Last Updated: December 06, 2018.

Medical science has made tremendous advances in personalized medicine. However, the American public is still struggling to understand the implications of these targeted treatments, a new HealthDay/Harris Poll has revealed.

THURSDAY, Dec. 6, 2018 (HealthDay News) -- Medical science has made tremendous advances in personalized medicine. However, the American public is still struggling to understand the implications of these targeted treatments, a new HealthDay/Harris Poll has revealed.

A large majority (71 percent) of Americans are unfamiliar with personalized medicine, the survey showed. Two in five people (41 percent) are not at all familiar with personalized medicine, and only 5 percent said they are very familiar. Among those who are familiar with the concept, nearly half (49 percent) do not understand that this new type of therapy is typically more successful and has fewer side effects compared with other treatments. On the other hand, most (62 percent) did not realize that the cost of the drugs is significantly higher than that of other treatments.

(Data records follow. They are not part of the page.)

/-- Scratchpad beats of a header operand over g updates (R391). -/
def OpHdr.beats (h : OpHdr) (g : Nat) : Nat := if h.t then 16 * ((g + 1) / 2) else 8 * g

/-- `accop.h` (R378 to R380). (DEDUCED, log 21) -/
def runAccopH (d : Nat) (a b : Word) : VRun := fun m e => do
  let k := e.cap
  let g := k.g
  let ha := opHdr a
  let hb := opHdr b
  let os := [MOp.arr d]
  let own := ha.tid = 0 || hb.tid = 0
  orRaise m (mPre m.me k os [] true (own && (dotD k.ty == 0 || k.blocked)) (if own then k.fmts else []))
  if k.vl = 0 then pure m else
  orRaise m (m.hdrTypes k ha hb)
  mWait m e os
  waitFor (!m.me.olderStores e.stamp) m
  let m := if ha.tid = 0 then m else m.titFill m.cur ha.tid
  let m := if hb.tid = 0 then m else m.titFill m.cur hb.tid
  let x := m.me
  let cols := x.cols k
  let on := (List.range k.vl).filter fun c => nthD false cols c
  let offA := (List.range g).flatMap fun i => (List.range Config.tlen).map fun r => (ha, ha.off i r)
  let offB := (List.range g).flatMap fun i => on.map fun c => (hb, hb.off i c)
  let ws ← orRaise m (m.opWords (offA ++ offB))
  orRaise m (x.accPoisoned d (List.range Config.tlen) cols)
  let m := m.fetchCost (offA ++ offB)
  let ta := m.opTy k ha
  let tb := m.opTy k hb
  let wa := ws.take offA.length
  let wb := ws.drop offA.length
  let ups := (List.range g).map fun i =>
    ((wa.drop (i * Config.tlen)).take Config.tlen |>.map (wordVals ta.2 ta.1),
     (spread k.vl 0 (on.zip ((wb.drop (i * on.length)).take on.length))).map fun o => wordVals tb.2 tb.1 (o.getD 0))
  pure ((outer m k d ups).beats m.cur resSp (ha.beats g + hb.beats g))

/-! ### Structured sparsity (R382) -/

/-- The logical positions of the four kept elements of row r, from the metadata as one bit string. -/
def metaPos (n48 : Bool) (bits r : Nat) : List Nat :=
  (List.range 4).map fun i =>
    if n48 then bits / 2 ^ (12 * r + 3 * i) % 8 else 4 * (i / 2) + bits / 2 ^ (8 * r + 4 * (i / 2) + 2 * (i % 2)) % 4

/-- `accsp.24` (n = 0) and `accsp.48` (n = 1). -/
def runAccsp (n d a b f : Nat) : VRun := fun m e => do
  let k := e.cap
  let g := k.g
  let os := [MOp.arr d, .grp a g, .grp b g, .grp f g]
  orRaise m (mPre m.me k os [4] true (dotD k.ty != 4 || k.blocked) k.fmts)
  mWait m e os
  if k.vl = 0 then pure m else
  let x := m.me
  let nb := if n = 0 then Config.tlen else Config.tlen * 3 / 2
  let on := onCols (x.cols k)
  orRaise m (x.poisonAmong a g 4 (if on.isEmpty then [] else List.range Config.tlen))
  orRaise m (x.poisonAmong b g 8 on)
  orRaise m (x.poisonAmong f g 1 (if on.isEmpty then [] else List.range nb))
  orRaise m (x.accPoisoned d (List.range Config.tlen) (x.cols k))
  let t := k.tyv
  let cols := x.cols k
  let upd := fun (x' : Ctx) i =>
    let wa := (x.opWords a i Config.tlen).map (wordVals t k.ty)
    let bits := leVal (x.vread (f + i) 0 nb)
    let pos := (List.range Config.tlen).map (metaPos (n != 0) bits)
    let wb := (blocksOf 8 k.vl (x.row (b + i) (8 * k.vl) 1)).map fun l => l.map fun c => t.val (c % 2 ^ t.bits)
    x'.accUpdate k d cols fun r c =>
      let dense := nthD [] wb c
      ((nthD [] wa r).zip (nthD [] pos r)).map fun p => p.1.mul (nthD .nan dense p.2)
  let m := m.upd fun x => (List.range g).foldl upd x
  pure ((m.upd fun x => (x.dirtyAcc d).srUsed k (cols.any id)).beats m.cur resMatrix (4 * g))

/-! ### Moves (R384 to R386) -/

/-- `acczero`: no VL, guard or type is read. -/
def runAcczero (d : Nat) : VRun := fun m e => do
  orRaise m (m.me.checkOps [.arr d])
  mWait m e [.arr d]
  pure ((m.upd fun x => { x with
    acc := cclear x.acc (akey d 0 0) (akey (d + 1) 0 0),
    adirty := x.adirty &&& ~~~(BitVec.ofNat 4 (2 ^ d)),
    accPoison := x.accPoison.filter fun u => !(decide (akey d 0 0 ≤ u) && decide (u < akey (d + 1) 0 0)) }).beats m.cur resMatrix 16)

/-- The rows an `accrd` or `accwr` names (R385). -/
def accRows (row : Word) (g : Nat) : List Nat := (List.range g).map fun i => (row.toNat + i) % Config.tlen

/-- `accrd`: SR dithers at position (g, c), g the row of the register group as R385 has it, where R224 says the accumulator row. (DESIGN
CHOICE, log 103) -/
def runAccrd (d n : Nat) (row : Word) : VRun := fun m e => do
  let k := e.cap
  let g := k.g
  let os := [MOp.grp d g, .arr n]
  orRaise m (mPre m.me k os [k.size] true (2 < k.ty) [])
  mWait m e os
  let x := m.me
  let cols := x.cols k
  orRaise m (x.accPoisoned n (accRows row g) cols)
  let rows := (accRows row g).map fun r => (cols.zip (x.accRow n r k.vl)).map fun p => if p.1 then some (f32.val p.2) else none
  pure ((putRounded m k k.tyv k.size d rows).beats m.cur resMatrix (g * ((k.vl * 4 + 63) / 64)))

def runAccwr (n a : Nat) (row : Word) : VRun := fun m e => do
  let k := e.cap
  let g := k.g
  let os := [MOp.arr n, .grp a g]
  orRaise m (mPre m.me k os [k.size] true (2 < k.ty) [])
  mWait m e os
  let x := m.me
  let cols := x.cols k
  orRaise m (x.poisonAmong a g k.size (onCols cols))
  let wr := fun (y : Ctx) (p : Nat × Nat) =>
    y.putAcc (rowUpdates n p.1 ((cols.zip (x.row (a + p.2) k.vl k.size)).map fun q =>
      if q.1 then some (f32.round 0 0 (k.tyv.val q.2)) else none))
  let m := m.upd fun y => (accRows row g).zipIdx.foldl wr y
  let m := if cols.any id then m.upd fun x => x.dirtyAcc n else m
  pure (m.beats m.cur resMatrix (g * ((k.vl * 4 + 63) / 64)))

/-! ### Loads and stores of arrays (R387, R388) -/

/-- The elements of row r: columns that are on. -/
def accEls (addr : Word) (e r : Nat) (cols : List Bool) : List VEl :=
  (cols.zipIdx.filter fun p => p.1).map fun p => ⟨r, p.2, (addr.toNat + (r * Config.tlen + p.2) * e) % 2 ^ 64⟩

/-- A fault of row r sets VSTART to r. -/
def Flt.atRow (f : Flt) (r : Nat) : Flt := { f with vstart := some r }

/-- Rows VSTART to TLEN − 1. -/
def Ctx.accFrom (x : Ctx) : List Nat := (List.range Config.tlen).drop x.vstart.toNat

/-- Beats of rows whose elements lie at segments (R391). -/
def Mach.accBeats (m : Mach) (k : Cap) (e : Nat) (rows : List (List (Loc × Nat))) : Mach :=
  let bs := rows.map (streamNeed (k.vl * e))
  ((m.beats m.cur resMatrix (rows.length * ((k.vl * 4 + 63) / 64))).beats m.cur resPort (bs.map Prod.fst).sum).beats
    m.cur resSp (bs.map Prod.snd).sum

/-- The rows of an `accld`: each is loaded whole before it is written, and one that is written is not loaded again. -/
def Mach.accldRows (m : Mach) (e : VEnt) (n : Nat) (addr : Word) (cols : List Bool) : List Nat → Except Stop (Mach × Option Flt)
  | [] => .ok (m, none)
  | r :: t => do
    let k := e.cap
    match m.loadEls e k.size (accEls addr k.size r cols) with
    | .error (.wait m) => .error (.wait m)
    | .error (.trap f m) => .ok (m, some (f.atRow r))
    | .ok v => match v.flt with
    | some f => pure (v.m, some (f.atRow r))
    | none =>
      let ss := v.got.flatMap fun p => p.2.1
      let codes := spread k.vl 0 (v.got.map fun p => (p.1.i, f32.round 0 0 (k.tyv.val p.2.2)))
      let m := v.m.upd fun x => if cols.any id then (x.putAcc (rowUpdates n r codes)).dirtyAcc n else x
      let m := (((m.eccRead ss).accBeats k k.size [ss]).fetchFlits (dieOf m.cur) 0 ss).note e fun p => { p with pos := p.pos + 1 }
      m.accldRows e n addr cols t

/-- The elements of rows up to the one that a fault with VSTART names. -/
def untilRow (els : List VEl) (f : Option Flt) : List VEl :=
  match f.bind Flt.vstart with
  | some r => els.filter fun el => decide (el.g ≤ r)
  | none => els

def runAccld (n : Nat) (addr : Word) : VRun := fun m e => do
  let k := e.cap
  let os := [MOp.arr n]
  orRaise m (mPre m.me k os [k.size] true (2 < k.ty) [])
  mWait m e os
  if k.vl = 0 then pure m else
  let cols := m.me.cols k
  let rows := m.me.accFrom
  let els := rows.flatMap fun r => accEls addr k.size r cols
  orRaise m (m.windowEls els)
  let r ← m.accldRows e n addr cols (rows.drop (m.me.progOf e).pos)
  (r.1.touchEls r.1.cur k.size [] (untilRow els r.2)).close e r.2

/-- A row to be stored: its elements with their codes and values, its block bytes, and whether one of its roundings overflowed. An
element of a quantiser has the scale under which it was encoded. -/
structure ARow where
  r      : Nat
  els    : List (VEl × Nat × XV × Option Int)
  blocks : List (VEl × Nat)
  ovf    : Bool

/-- What a store of a row writes at one place: bytes, the value that a record counts, and what a home that forms the delta counts. -/
structure ADat where
  el    : VEl
  bytes : List Byte
  val   : Option XV
  stat  : WStat

/-- What a row stores, elements of es bytes of type ty; a home of an element in an aperture is told the marks of its delta (R242, R250). -/
def ARow.data (k : Cap) (es : Nat) (ovf : Bool) (x : Option Int) (a : ARow) : List ADat :=
  (a.els.map fun p => ⟨p.1, leBytes es p.2.1, some p.2.2.1, if k.tid = 0 then .none else match p.2.2.2 with
    | none => ⟨.codes (some (k.ty, k.fmt.toNat)) [(0, p.2.1, 0)], false, none⟩
    | some sc => ⟨.codes none [(0, p.2.1, sc)], ovf || a.ovf, x⟩⟩) ++
  a.blocks.map fun p => ⟨p.1, leBytes 1 p.2, none, .none⟩

/-- The parts in which a place is written (R395). -/
def ADat.parts (d : ADat) : List ADat :=
  let k := firstPart d.el.va d.bytes.length
  if k = 0 then [d] else [{ d with bytes := d.bytes.take k }, { d with bytes := d.bytes.drop k, val := none, stat := .none }]

/-- The places that a row of array n writes, or its fault: of each element the walk, then poison (R296). -/
def Mach.rowEls (m : Mach) (n r : Nat) (ds : List ADat) : Except Flt (List StEl) := do
  let l ← ds.mapM fun d => match m.resolve m.cur kWrite d.el.va d.bytes.length .all with
    | .error f => .error ((f.ofEl d.el).atRow r)
    | .ok ss => if d.val.isSome && m.me.accPoison.contains (akey n d.el.g d.el.i / 2 * 2) then
        .error ((fltAccPoison n d.el.g d.el.i d.el.i).atRow r) else .ok (storeParts d.bytes.length [(d.el, ss)])
  pure l.flatten

/-- The places of rows in order, up to the first row that faults. -/
def Mach.rowsEls (m : Mach) (n : Nat) : List (Nat × List ADat) → List StEl × Option Flt
  | [] => ([], none)
  | a :: t =>
    match m.rowEls n a.1 a.2 with
    | .error f => ([], some f)
    | .ok l => let r := m.rowsEls n t
      (l ++ r.1, r.2)

/-- The stored elements with the die of their homes, for the deltas (R242, R388). -/
def Mach.rowsVals (m : Mach) (ds : List ADat) (places : List StEl) : List (Nat × XV) :=
  (places.zip ds).filterMap fun p => match p.1.ss, p.2.val with
    | s :: _, some v => (m.deltaDie s.1).map fun d => (d, v)
    | _, _ => none

/-- Performs the pieces of a started store that are left: all of them, or, for an instruction that has waited, one row. -/
def Mach.piecesRest (m : Mach) (e : VEnt) (ps : List Piece) : Except Stop Mach :=
  let left := ps.drop (m.me.progOf e).pos
  let now := match left with
    | [] => []
    | a :: _ => if m.seen.isNone then left else left.takeWhile fun p => p.el.g == a.el.g
  let r := m.storePieces e now
  let m := r.1.note e fun p => { p with pos := p.pos + r.2 }
  if r.2 = left.length then .ok m else .error (.wait m)

/-- A store of rows: their places, then their bytes, then their deltas with the marks `ovf` and x (R387, R388). -/
def Mach.storeRows (m : Mach) (e : VEnt) (n es : Nat) (t : Tit) (cols : List Bool) (rows : List ARow) (ovf : Bool) (x : Option Int) :
    Except Stop Mach := do
  let c := m.cur
  let k := e.cap
  let data := rows.map fun a => (a.r, a.data k es ovf x)
  let places := match (m.me.progOf e).todo with
    | some p => p
    | none => m.rowsEls n data
  let m := if (m.me.progOf e).todo.isSome then m else
    let done := (rows.map ARow.r).filter fun r => places.2.isNone || places.1.any fun p => p.el.g == r
    let upto := match places.2.bind Flt.vstart with
      | some r => data.filter fun (a : Nat × List ADat) => decide (a.1 ≤ r)
      | none => data
    let m := m.countOnce e fun m => m.touchSpans c [] (upto.flatMap fun a => a.2.map fun d => (d.el, d.bytes.length))
    let m := m.accBeats k es (done.map fun r => (places.1.filter fun p => p.el.g == r).flatMap StEl.ss)
    let m := m.note e fun p => { p with todo := some places }
    if places.2.isNone then m.upd fun y => y.markSafe e else m
  let parts := data.flatMap fun a => a.2.flatMap ADat.parts
  let m ← m.piecesRest e ((places.1.zip parts).map fun p => ⟨p.1.el, p.1.ss, p.2.bytes, p.2.stat⟩)
  let ok := rows.filter fun a => places.1.any fun p => p.el.g == a.r
  let vals := m.rowsVals parts places.1
  let far := places.1.any fun p => p.ss.any fun s => (apertureOf s.1).isSome
  let ds := m.deltasFor c k.tid t vals ((ovf || ok.any ARow.ovf) && !(far && vals.isEmpty)) false x
  waitFor (m.sqRoom c ds.length) m
  let m := m.pushDeltas c ds
  let m := if places.2.isNone then m.upd fun y => y.srUsed k (cols.any id && !rows.isEmpty) else m
  m.close e places.2

def runAccst (addr : Word) (n : Nat) : VRun := fun m e => do
  let k := e.cap
  let c := m.cur
  let os := [MOp.arr n]
  orRaise m (mPre m.me k os [k.size] true (2 < k.ty) [])
  if k.vl = 0 then pure m else
  let x := m.me
  let cols := x.cols k
  orRaise m (m.windowEls (x.accFrom.flatMap fun r => accEls addr k.size r cols))
  let t := m.titUsed e c k.tid
  orRaise m (tidCheck t k.tid)
  mWait m e os
  let m := m.titStart e c k.tid
  let rows := x.accFrom.map fun r =>
    let vals := (cols.zip (x.accRow n r k.vl)).map fun p => if p.1 then some (f32.val p.2) else none
    let codes := roundRow k.tyv k.rm x.srstep.toNat r vals
    ARow.mk r ((accEls addr k.size r cols).map fun el =>
      let cd := (nthD none codes el.i).getD 0
      (el, cd, k.tyv.val cd, none)) [] false
  m.storeRows e n k.size t cols rows false none

/-- What `accst.q` decides at its start: the scale in use and its marks (R249, R388); a restart takes the scale of S[B] (R252). An
instruction that has started keeps it in S[B], and its overflow mark in the entry. -/
def Mach.accstqStart (m : Mach) (e : VEnt) (t : Tit) (s : Nat) : Except Stop (Mach × Quant) :=
  let k := e.cap
  let x := sExp (vecAt 0 m.me.sreg s)
  let again := fun (ovf : Bool) =>
    (m, Quant.mk x 0 (t.rescale != 0 && t.rescale != 1) ovf (if t.rescale = 1 then some x else none))
  match (m.me.progOf e).got with
  | g :: _ => .ok (again (g.1 == 1))
  | [] =>
    if m.me.vstart != 0 then .ok (again false) else do
    let r ← m.quantStart m.cur e.who k.tid t
    let m := r.1.upd fun x => { x with sreg := vecSet x.sreg s (sregOf r.2.x k.tid r.2.gen) }
    pure (m.note e fun p => { p with got := [(r.2.ovf.toNat, [])] }, r.2)

/-- The address of block byte j of row r, after the elements (R388). -/
def accBlockAt (addr : Word) (es bs r j : Nat) : Nat := (addr.toNat + Config.tlen * Config.tlen * es + r * (Config.tlen / bs) + j) % 2 ^ 64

According to the results of the poll, the general public also lacks knowledge of some key topics of debate surrounding personalized medicine. More than half (60 percent) are unaware that the drugs used in personalized medicine tend to be much more expensive than more conventional treatments like chemotherapy. Overall, 46 percent think the costs of personalized medicine for cancer patients are similar to the cost of other available treatment options. Even among those who are familiar with personalized medicine, this percentage remains the same. Further, about one in six (15 percent) think the costs of personalized medicine will be significantly lower than other treatment options. People also do not know that by specifically targeting genes and immune functions within the body, personalized medicine avoids the side effects that result from chemotherapy and other harsh treatments. Only around half (48 percent) think personalized medicine will have a higher level of success and relatively fewer side effects among cancer patients than other available treatments. The percentage still only reaches 51 percent among those who are already familiar with personalized medicine, the poll results showed.

Despite this lack of information, the poll revealed that Americans are excited about the prospects for personalized medicine. More than two in three (68 percent) say they are excited about the advances in personalized medicine. The percentage climbs to 85 percent among those who are familiar with personalized medicine. More than six in 10 agree personalized medicine will save many lives (63 percent) and revolutionize health care (62 percent). This number climbs to three-quarters among those who are familiar with personalized medicine. Just over two in five (41 percent) say personalized medicine makes them less worried about getting diseases like cancer.